I test the scenario again.
perhaps it is related to the glusterfs version.

summary:
1.if the glusterfs server is glusterfs-server-3.8.4-5.el7rhgs.x86_64,and client host is glusterfs-3.7.9-12.el7.x86_64(it is installed in rhel7.3 release version by default),the guest in the **client host** will start failed.
2.if the glusterfs server is glusterfs-server-3.8.4-5.el7rhgs.x86_64,and client host is glusterfs-3.8.4-5.el7.x86_64,the guest will start successfully.

And I have another question.
When I use the newest glusterfs version in the server host and client host(as summary 2),the guest will start successfully.But when I destroy the guest,the guest will output some error info as followed:
[root@localhost ~]# virsh destroy bios
error: Disconnected from qemu:///system due to keepalive timeout
error: Failed to destroy domain bios
error: internal error: connection closed due to keepalive timeout

Is it normal?

Comment 4 Peter Krempa 2016-12-08 15:43:54 UTC
It indeed depends on version of libgfapi on the client.
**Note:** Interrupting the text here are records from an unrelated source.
-- ==== Sys2Proof/Machine/ModeOps.lean ====
section
/-! DEFINITION. The moves between Cab, Drive and Service (R85, R592). -/

namespace Sys2Proof.Machine

/-- Road speed exceeds 2 km/h. -/
def roadFast (s : State) : Bool := roadAbove s 2

/-- Parked entry is abandoned before its step 5: admission resumes and the doorbells recorded meanwhile are acted on (R87). -/
def abandonParking (s : State) : State :=
  if s.pwr.parking = .draining then heldDoorbells (modPwr (fun p => { p with parking := .none }) s) else s

/-- The 60 s of a low battery run anew in a mode just entered (R93). -/
def lowBatteryAnew (s : State) : State :=
  modPwr (fun p => { p with pins := p.pins.map (fun x => if x.role = 2 then { x with since := monoUs s } else x) }) s

/-- Cab becomes Drive. A Parked entry that still drains is abandoned; once its step 5 runs, the entry goes on and Drive is not entered (R85, R87;
DESIGN CHOICE, log entry 99). -/
def enterDrive (s : State) : State :=
  if s.pwr.mode = .cab ∧ s.sys.ready ∧ s.pwr.parking ≠ .shutting then
    modPwr (fun p => { p with mode := .drive, driveQuiet := none }) (abandonParking s)
  else s

/-- The vehicle neither turns its engine nor moves at 2 km/h or more. -/
def driveStill (s : State) : Bool := !turning s && !roadReaches s 2

/-- What follows a change of the engine's state or of road speed for the mode: Drive is entered, or the 3 s that lead back
to Cab start or stop. -/
def modeWatch (s : State) : State :=
  let s := onlyIf (turning s || roadFast s) enterDrive s
  if s.pwr.mode = .drive then
    modPwr (fun p => { p with driveQuiet := if driveStill s then some (p.driveQuiet.getD (monoUs s + 3000000)) else none }) s
  else s

/-- The part has been still for 3 s and returns to Cab. -/
def execDriveExit (s : State) : Host.Outcome State Fault Refusal :=
  .next (match s.pwr.driveQuiet with
    | some t =>
      if s.pwr.mode = .drive then
        let s := elapseTo t s
        if driveStill s then lowBatteryAnew (modPwr (fun p => { p with mode := .cab, driveQuiet := none }) s)
        else modPwr (fun p => { p with driveQuiet := none }) s
      else s
    | none => s)

/-- Cab becomes Service until `t`, or Service is extended to it. -/
def enterService (t : Nat) (s : State) : State :=
  if s.pwr.mode = .cab ∧ s.pwr.parking ≠ .shutting then
    modPwr (fun p => { p with mode := .service, serviceEnd := some t }) (abandonParking s)
  else if s.pwr.mode = .service then
    modPwr (fun p => { p with serviceEnd := some (max t (p.serviceEnd.getD 0)) }) s
  else s

/-- Service ends; the part returns to Cab, and to Drive where the vehicle already moves. The 300 s of a trial begin anew (R555). -/
def leaveService (s : State) : State :=
  if s.pwr.mode = .service then
    let s := modUpd (fun u => { u with trialSince := u.trialSince.map (fun _ => monoUs s) }) s
    modeWatch (lowBatteryAnew (modPwr (fun p => { p with mode := .cab, serviceEnd := none }) s))
  else s

/-- SVC or UPD work is in flight. -/
def serviceWork (s : State) : Bool :=
  s.host.flights.any (fun f => f.fate.isNone && (dClass f.raw == 0x0F || dClass f.raw == 0x0C))

/-- Service ends when its duration has passed, no SVC or UPD work is in flight and no HALT is open (R592). -/
def endServiceIfDue (s : State) : State :=
  match s.pwr.serviceEnd with
  | some t => if t ≤ monoUs s ∧ serviceWork s = false ∧ s.flt.dbgLevel ≠ 2 then leaveService s else s
  | none => s

/-- The debug port closes (R590). -/
def closeDebug (s : State) : State := endServiceIfDue (modFlt (fun b => { b with dbgLevel := 0, dbgEnd := 0 }) s)

end Sys2Proof.Machine
end

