def execEpochs (payload : Bytes) (s : State) : Host.Outcome State Fault Refusal :=
  .next (
    if asNode s && payload.length == 76 && byteAt payload 0 == 1 && zeroAt payload 1 3 then
      sendHeld (modDir (fun d => { d with minEpoch := (List.range 16).foldl (fun t n =>
        tabSet 0 t n (max (tabGet 0 t n) (beAt payload (12 + 4 * n) 4))) d.minEpoch }) s)
    else s)

/-- The items of a REVOKED message. -/
def revItems (b : Bytes) : List RevItem :=
  (List.range (beAt b 2 2)).map (fun i =>
    { ns := byteAt b (12 + 20 * i), kind := byteAt b (13 + 20 * i), id := slice b (16 + 20 * i) 16, seq := beAt b 4 8 + i })

/-- A node applies an item above its highest REV_SEQ. -/
def applyItem (x : RevItem) (s : State) : State :=
  if s.dir.revSeq < x.seq then
    let mark := fun (e : DirEntry) => if sameKey x.ns x.kind x.id e then { e with revoked := true, revSeq := x.seq } else e
    let tids := actTids s (.revoke x.ns x.kind x.id) ++ (if x.kind = 2 then [leAt x.id 0 4] else [])
    each tids nearRemove (modDir (fun d => { d with
      table := d.table.map mark, persist := d.persist.map mark, revSeq := x.seq
      revList := (d.revList ++ [x]).drop (d.revList.length + 1 - 4096) }) s)
  else s

def execRevoked (payload : Bytes) (s : State) : Host.Outcome State Fault Refusal :=
  .next (
    let n := beAt payload 2 2
    if asNode s && byteAt payload 0 == 2 && zeroAt payload 1 1 && decide (1 ≤ n) && decide (n ≤ 200) &&
        payload.length == 12 + 20 * n then
      sendHeld (each (revItems payload) applyItem s)
    else s)

/-- A node's HELD covers the present state. -/
def heldCovers (s : State) (n : DirNode) : Bool :=
  decide (s.dir.revSeq ≤ n.held) && (List.range 16).all (fun i => decide (minEpoch s i ≤ nth 0 n.epochs i))

def execHeld (pos : Fin 8) (payload : Bytes) (s : State) : Host.Outcome State Fault Refusal :=
  .next (
    if !s.sys.trailer && (nodeAt s pos).any (·.joined) && payload.length == 76 && byteAt payload 0 == 3 && zeroAt payload 1 3 then
      let old : DirNode := tabGet {} s.dir.nodes pos
      let n : DirNode := { old with held := beAt payload 4 8, epochs := (List.range 16).map (fun i => beAt payload (12 + 4 * i) 4) }
      let n := if heldCovers s n then { n with due := none } else n
      modDir (fun d => { d with nodes := tabPut d.nodes pos n }) s
    else s)

/-- A revocation is not covered 2 s after its acceptance: the full set goes out again. -/
def execDirRelayLate (pos : Fin 8) (s : State) : Host.Outcome State Fault Refusal :=
  .next (match (tabGet ({} : DirNode) s.dir.nodes pos).due with
    | some t =>
      if (nodeAt s pos).any (·.joined) then sendDirState pos (dirEvent 2 (elapseTo t s)) else s
    | none => s)

/-! ### Snapshots and rebuild (R476–R480) -/

/-- RID of the last delta. -/
def lastDelta (s : State) : Nat :=
  (s.cus.recs.filter (fun x => x.cls == 4 && x.kind == 0x12)).foldl (fun a x => max a x.rid) 0
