def touchMask (s : State) : Nat := (List.range 48).foldl (fun a e => if (getEl s e).touched then a + 2 ^ e else a) 0

def execCapRead (r : Nat) (wr : Bool) (s : State) : Host.Outcome State Fault Refusal :=
  .next (startOp 0x0405 r (fun f s => writeAndSettle r f 0 (capReadBytes s) wr (done (touchMask s)) s) s)

end Sys2Proof.Machine
end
With recent enough version all servers are tried in order.

As of the keepalive timeout when destroying the VM, the problem is that libvirt executes qemuProcessStop from the event loop. That is wrong, since qemuProcessStop takes a long time. I'll file a separate bug for that.